:: EXERCISE INPUT ::

-- ==== Sys2Proof/Machine/Step.lean ====
section
/-! DEFINITION. The step of the machine: the next event of the script, or a step of the CPU where the script is empty; and the
placing of one instruction where the next step fetches it. -/

namespace Sys2Proof.Machine

open Sys2Proof

def step (s : State) : Host.Outcome State Fault Refusal :=
  match s.inputs with
  | [] => cycle false s
  | e :: rest => handle e (s.setInputs rest)

/-- The state with an instruction's word stored at P, on a running CPU that fetches it next: no script, no interrupt due, no Repeat
sequence under way (log 3). An instruction is one word, so the bits above `nbits` are 0. -/
def State.withFetchWord (s : State) (nbits w : Nat) : State :=
  { s with
    mem := s.mem.set s.pc.toNat (BitVec.ofNat 30 (w % 2 ^ nbits))
    parity := mendPart s.parity s.pc .whole
    run := true
    fetch := .program
    inputs := []
    overlap := []
    pending := []
    lockout := { s.lockout with silTimer := 0 }
    rep := { s.rep with active := false } }

end Sys2Proof.Machine
end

:::

=== WORK INSTRUCTIONS ===
Tell how many lines in the material contain the word "next". Only the number is wanted.

=== RESPONSE TO THE EXERCISE ===
3